Gissing had two very real links to the world of Hill and discriminate philanthropy, both of them figures who embodied the active, public New Woman, and both connected to the core network of fifteen or so people at the heart of the C.O.S. Edith Sichel had at the age of 23 joined the Metropolitan Association for the Befriending of Young Servants founded by Janey Nassau Senior. A sister of the novelist Tom Hughes, Senior belonged to the Christian Socialist circle around F.D. Maurice’s Working Men’s College with whom Octavia Hill allied herself. Senior’s organization worked to save vulnerable women before they fell by assigning runaway girls menial jobs in middle-class homes. Clearly of a philanthropic bent, Sichel had tried in an 1888 article to claim Gissing as a fellow traveller, much to his chagrin (Sichel, 1888).

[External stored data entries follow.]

-- ==== Sys2Proof/Laws/State.lean ====
section
/-! SUPPORT. One lemma for each field of State under each named update: what an update writes, and that it leaves every other
field. -/

namespace Sys2Proof.Machine

variable (s : State)

/-! ### emit -/

@[simp] theorem emit_pending (w : WireItem) : (emit w s).pending = s.pending := rfl
@[simp] theorem emit_free (w : WireItem) : (emit w s).free = s.free := rfl
@[simp] theorem emit_wire (w : WireItem) : (emit w s).wire = w :: s.wire := rfl
@[simp] theorem emit_hostRead (w : WireItem) : (emit w s).hostRead = s.hostRead := rfl
@[simp] theorem emit_alm (w : WireItem) : (emit w s).alm = s.alm := rfl
@[simp] theorem emit_ev (w : WireItem) : (emit w s).ev = s.ev := rfl
@[simp] theorem emit_hold (w : WireItem) : (emit w s).hold = s.hold := rfl
@[simp] theorem emit_staging (w : WireItem) : (emit w s).staging = s.staging := rfl
@[simp] theorem emit_stile (w : WireItem) : (emit w s).stile = s.stile := rfl
@[simp] theorem emit_rings (w : WireItem) : (emit w s).rings = s.rings := rfl
@[simp] theorem emit_stw (w : WireItem) : (emit w s).stw = s.stw := rfl
@[simp] theorem emit_bank (w : WireItem) : (emit w s).bank = s.bank := rfl
@[simp] theorem emit_sown (w : WireItem) : (emit w s).sown = s.sown := rfl
@[simp] theorem emit_plots (w : WireItem) : (emit w s).plots = s.plots := rfl
@[simp] theorem emit_field (w : WireItem) : (emit w s).field = s.field := rfl
@[simp] theorem emit_ploughs (w : WireItem) : (emit w s).ploughs = s.ploughs := rfl
@[simp] theorem emit_harrow (w : WireItem) : (emit w s).harrow = s.harrow := rfl
@[simp] theorem emit_drill (w : WireItem) : (emit w s).drill = s.drill := rfl
@[simp] theorem emit_gran (w : WireItem) : (emit w s).gran = s.gran := rfl
@[simp] theorem emit_buses (w : WireItem) : (emit w s).buses = s.buses := rfl
@[simp] theorem emit_ports (w : WireItem) : (emit w s).ports = s.ports := rfl
@[simp] theorem emit_keys (w : WireItem) : (emit w s).keys = s.keys := rfl
@[simp] theorem emit_fixed (w : WireItem) : (emit w s).fixed = s.fixed := rfl
@[simp] theorem emit_fw (w : WireItem) : (emit w s).fw = s.fw := rfl
@[simp] theorem emit_power (w : WireItem) : (emit w s).power = s.power := rfl
@[simp] theorem emit_timeCfg (w : WireItem) : (emit w s).timeCfg = s.timeCfg := rfl
@[simp] theorem emit_timePorts (w : WireItem) : (emit w s).timePorts = s.timePorts := rfl
@[simp] theorem emit_servo (w : WireItem) : (emit w s).servo = s.servo := rfl
@[simp] theorem emit_asym (w : WireItem) : (emit w s).asym = s.asym := rfl

/-! ### picked -/

@[simp] theorem picked_pending : (picked s).pending = s.pending := rfl
@[simp] theorem picked_free : (picked s).free = s.free + 1 := rfl
@[simp] theorem picked_wire : (picked s).wire = s.wire := rfl
@[simp] theorem picked_hostRead : (picked s).hostRead = s.hostRead := rfl
@[simp] theorem picked_alm : (picked s).alm = s.alm := rfl
@[simp] theorem picked_ev : (picked s).ev = s.ev := rfl
@[simp] theorem picked_hold : (picked s).hold = s.hold := rfl
@[simp] theorem picked_staging : (picked s).staging = s.staging := rfl
@[simp] theorem picked_stile : (picked s).stile = s.stile := rfl
@[simp] theorem picked_rings : (picked s).rings = s.rings := rfl
@[simp] theorem picked_stw : (picked s).stw = s.stw := rfl
@[simp] theorem picked_bank : (picked s).bank = s.bank := rfl
@[simp] theorem picked_sown : (picked s).sown = s.sown := rfl
@[simp] theorem picked_plots : (picked s).plots = s.plots := rfl
@[simp] theorem picked_field : (picked s).field = s.field := rfl
@[simp] theorem picked_ploughs : (picked s).ploughs = s.ploughs := rfl
@[simp] theorem picked_harrow : (picked s).harrow = s.harrow := rfl
@[simp] theorem picked_drill : (picked s).drill = s.drill := rfl
@[simp] theorem picked_gran : (picked s).gran = s.gran := rfl
@[simp] theorem picked_buses : (picked s).buses = s.buses := rfl
@[simp] theorem picked_ports : (picked s).ports = s.ports := rfl
@[simp] theorem picked_keys : (picked s).keys = s.keys := rfl
@[simp] theorem picked_fixed : (picked s).fixed = s.fixed := rfl
@[simp] theorem picked_fw : (picked s).fw = s.fw := rfl
@[simp] theorem picked_power : (picked s).power = s.power := rfl
@[simp] theorem picked_timeCfg : (picked s).timeCfg = s.timeCfg := rfl
@[simp] theorem picked_timePorts : (picked s).timePorts = s.timePorts := rfl
@[simp] theorem picked_servo : (picked s).servo = s.servo := rfl
@[simp] theorem picked_asym : (picked s).asym = s.asym := rfl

Writing to Sichel, Gissing insisted that he was interested in such questions purely as themes for his fiction. He asserted ‘the philanthropic movements of the day are nothing to me save as artistic material’ and that ‘my books can never be practically useful’ (Coustillas, 1987, pp. 16f.). Ultimately, even she admitted that his novels were too pessimistic to advocate any programmes for change, for his working-class roughs seemed impervious to improvement.

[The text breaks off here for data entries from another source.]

/-- Settles O45: each command's act on the state that has taken it. -/
theorem retillCommands : Obligations.RetillCommands := by
  rintro c n s u rfl
  obtain ⟨g, hg⟩ := taken_eq c s
  have hload (hl : loading s = false) : loading (taken c s) = false := by rw [hg]; exact hl
  refine ⟨fun h hh hl hf hn => ⟨_, ?_, rfl⟩, fun h hh => ?_, fun h hr hc hl hs => ⟨_, _, rfl, rfl, ?_, ?_, ?_, ?_⟩,
    fun op i h hr hc hl hs => ?_, fun h hr => ?_, fun h hr hl ho => ?_, fun h => ?_⟩
  · subst hn
    refine answers_numbered h cmdRetillBegin_ok rfl rfl rfl rfl (.inl rfl) ?_
    rw [hg]
    exact actRetillBegin_opens (s := { s with stw.tags := g }) hh hl hf
  · exact answers_inline h cmdRetillBegin_ok rfl rfl rfl rfl (.inl rfl) (actRetillBegin_held (by rw [hg]; exact hh))
  · refine starts_long h cmdRetillCommit_ok rfl rfl rfl rfl (.inl rfl) ?_
    rw [hg]
    exact actRetillCommit_waits (s := { s with stw.tags := g }) hr hc hl hs
  · exact raiseTarget_spareSlot.1
  · exact raiseTarget_spareSlot.2
  · intro h0
    obtain ⟨a, b, hw, hslot⟩ := writeSpareSlot_eq (n := n) (s := taken c s)
    rw [hg] at hw hslot
    obtain ⟨hb, ha⟩ := hslot h0
    simp only [hg, hw, raiseTarget_fixed, ha, hb, and_self]
  · exact answers_numbered h cmdRetillCommit_ok rfl rfl rfl rfl (.inl rfl)
      (by rw [hg]; exact actRetillCommit_faulty (s := { s with stw.tags := g }) hr hc hl hs)
  · exact answers_inline h cmdRetillCommit_ok rfl rfl rfl rfl (.inl rfl) (actRetillCommit_closed (by rw [hg]; exact hr))
  · exact answers_done h rfl rfl (.inl rfl) rfl (.inl rfl) rfl cmdRetillAbort_ok
      (by rw [hg]; exact actRetillAbort_drops (c := c) (s := { s with stw.tags := g }) hr hl ho)
  · have hx : cmdLedgerState.act c 0 (taken c s) = { actLedger c 0 s with st := taken c s } := by rw [hg]; rfl
    exact answers_ok h _ rfl rfl (.inl rfl) rfl (.inl rfl) hx rfl rfl rfl rfl rfl h.taken_canonical

/-! ### The first chunk of an image -/

theorem writeImage_hold (n : Nat) (i : Bytes) (s : State) : (writeImage n i s).hold = s.hold := by
  unfold writeImage
  split <;> rfl

/-- A chunk that begins the staging of an image, and does not end it. -/
structure FirstChunk (c : Call) (s : State) : Prop where
  activating : s.fw.activating = false
  operation : u32 c.params 0 = 0
  offset : u32 c.params 4 = 0
  nonempty : 0 < u32 c.params 8
  atMost : u32 c.params 8 ≤ 1048576
  staging : s.fw.staging = none
  room : openCount s.stw.ledger < 16
  goesOn : flag c.params 12 0 = false
  units : c.bulk.length % 8 = 0
  fits : c.bulk.length ≤ u32 c.params 8
  boot : s.hold.bootPhase ≠ 5

section
variable {c : Call} {s : State}

/-- R459: the result of a chunk counts the bytes staged so far. -/
theorem actFwStage_firstChunk (h : FirstChunk c s) :
    actFwStage c 0 s =
      { inline := stageResult s.stw.nextOpno c.bulk.length 0, opno := s.stw.nextOpno
        st := { writeImage (1 - s.fw.running) c.bulk (openRecord 0x0F05 c (c.queue == 3) s) with
          fw := { s.fw with staging := some (s.stw.nextOpno, u32 c.params 8, c.bulk), verified := false } } } := by
  obtain ⟨ha, h0, h4, hpos, hmax, hst, hl, hlast, h8, hfits, hb⟩ := h
  have hrange : ¬ (u32 c.params 4 ≠ 0 ∨ u32 c.params 8 = 0 ∨ 1048576 < u32 c.params 8) := by omega
  have hchunk : chunkOk (u32 c.params 8) c = true := by simp [chunkOk, hlast, h8, hfits]
  have hslot : stageSlot (openRecord 0x0F05 c (c.queue == 3) s) = 1 - s.fw.running := if_neg hb
  have htake : takeChunk s.stw.nextOpno (u32 c.params 8) [] c (openRecord 0x0F05 c (c.queue == 3) s) =
      { inline := stageResult s.stw.nextOpno c.bulk.length 0, opno := s.stw.nextOpno
        st := { writeImage (1 - s.fw.running) c.bulk (openRecord 0x0F05 c (c.queue == 3) s) with
          fw := { s.fw with staging := some (s.stw.nextOpno, u32 c.params 8, c.bulk), verified := false } } } := by
    simp only [takeChunk, List.length_nil, Nat.sub_zero, hchunk, hlast, List.nil_append, List.take_of_length_le hfits, hslot,
      Bool.not_true, Bool.false_eq_true, if_false]
    unfold writeImage
    split <;> rfl
  rw [actFwStage, ha, if_neg (by decide), if_pos h0, firstChunk, if_neg hrange, hst]
  simp only [Option.isSome_none, Bool.false_and, Bool.false_eq_true, if_false, Nat.not_le.2 hl, htake, reduceCtorEq]

theorem fwStage_firstChunk (h : Heard cmdFwStage c .device s) (hf : FirstChunk c s) : ∃ u,
    Answers (.fwStage c) 0x0F05 c { inline := stageResult s.stw.nextOpno c.bulk.length 0, opno := s.stw.nextOpno } s u ∧
      u = { writeImage (1 - s.fw.running) c.bulk (openRecord 0x0F05 c (c.queue == 3) (taken c s)) with
        fw := { s.fw with staging := some (s.stw.nextOpno, u32 c.params 8, c.bulk), verified := false } } := by
  obtain ⟨g, hg⟩ := taken_eq c s
  refine ⟨_, answers_numbered h cmdFwStage_ok rfl rfl rfl rfl (.inl rfl) ?_, rfl⟩
  rw [hg]
  exact actFwStage_firstChunk { hf with }

end

/-- The response slot holds one image. -/
theorem Answers.image_eq {i : Instr} {op : Nat} {c : Call} {f f' : Final} {s u u' : State} (h : Answers i op c f s u)
    (h' : Answers i op c f' s u') (hn : c.noResponse = false) (hu : u.hold = u'.hold) :
    responseImage op c f = responseImage op c f' := by
  obtain ⟨t, ht, -, hr⟩ := h
  obtain ⟨t', ht', -, hr'⟩ := h'
  rw [ht] at ht'
  cases ht'
  rw [if_neg (by simp [hn])] at hr hr'
  obtain ⟨-, hread, -⟩ := hr
  obtain ⟨-, hread', -⟩ := hr'
  rw [← hread, ← hread', responseAddr, responseAddr, queueOf, queueOf, hu]

/-- The first 8 bytes of an image of 16. -/
def halfImage : Call := Tests.cmd (Tests.pm [(8, Tests.w 4 16)]) [] (List.replicate 8 1)

theorem halfImage_heard : Heard cmdFwStage halfImage .device Tests.upPart := Tests.heard_of_hears (by decide +kernel)

theorem halfImage_first : FirstChunk halfImage Tests.upPart := by constructor <;> decide +kernel

/-- Refutes O46: its clause for a first chunk gives the whole length of the image as the length staged so far, with no premise that the
chunk is the whole image. After `halfImage` on the started part the response says that 8 of the 16 bytes are staged;
`fwStage_firstChunk` is the clause with the length of the chunk. -/
theorem not_firmwareOperationAndResetCommands : ¬ Obligations.FirmwareOperationAndResetCommands := by
  rintro ⟨h, -⟩
  have hf := halfImage_first
  obtain ⟨hfirst, -⟩ := h halfImage 1 16 [] _ Tests.upPart _ _ rfl rfl rfl
  obtain ⟨v, hclaim, hv⟩ := hfirst halfImage_heard hf.activating (by decide +kernel) (by decide +kernel) (by decide +kernel)
    (by decide) (by decide) hf.staging hf.room (by decide +kernel) hf.units (by decide +kernel) rfl
  obtain ⟨u, hreal, hu⟩ := fwStage_firstChunk halfImage_heard hf
  have hhold : v.hold = u.hold := by simp only [hv, hu, writeImage_hold]
  have himage := hclaim.image_eq hreal rfl hhold
  exact absurd himage (by decide +kernel)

The same year as Sichel and Gissing’s correspondence, the social worker Clara Collet took up residency in the East End and began her work assisting Charles Booth in his monumental survey, Life and Labour of the People of London. As an affiliate of the university settlement Toynbee Hall, a District Secretary of the C.O.S., and a participant in various reform-minded clubs, Collet was fully integrated into the philanthropic vanguard, and this familiarity would ground her later critiques of that community. One such critique is Collet’s essay, ‘The Philosophy of Thrift’, published in the Charity Organization Review in 1895. Gissing knew of this article as a work in progress, writing to Collet: ‘I wonder how you have got on with your uncongenial essay?’ (Mattheisen et. al., vol.5, p.282). This is a double-entendre, as the writing of the essay was a burden on Collet, but also ‘uncongenial’ to her colleagues in the C.O.S. As the editors of Gissing’s Collected Letters claim, ‘Although Clara Collet was connected with the C.O.S. for more than twenty years, she seems to have been uneasy with that institution’s emphasis on self-help’ (p.283). Gissing himself had no direct business with the C.O.S., and therefore his correspondence with Collet is an important source for our knowledge of how his views on the C.O.S. and its philanthropic project changed over time.
As Deborah McDonald’s recent biography of Clara Collet attests, Collet’s friendship was extremely significant to Gissing (McDonald, 2004). Their relationship centred on his domestic difficulties and her efforts to relieve them, and Gissing showed little interest in Collet’s social investigations. Yet Collet was a conduit through which Gissing could observe clashes in philanthropic theory and practice. She occasionally sent Gissing her published work (Mattheisen et al., vol. 5, pp.118, 140-141; vol.6, pp.4, 60; vol.7, pp.16, 409). Alternately Gissing wrote to Collet for information on social reform groups he wanted to document in his novels such as the anti-smoking lobby and women’s journalism schools (vol.8, p.107; vol.5, p.188). It is true that Gissing’s questions about Collet’s economic writings are brief and most often occur at the end of his letters as a polite gesture. Their correspondence contains little if any developed dialogue about her charitable or sociological work. At the same time, it is worthwhile to recall that many of Gissing’s letters were destroyed by Collet.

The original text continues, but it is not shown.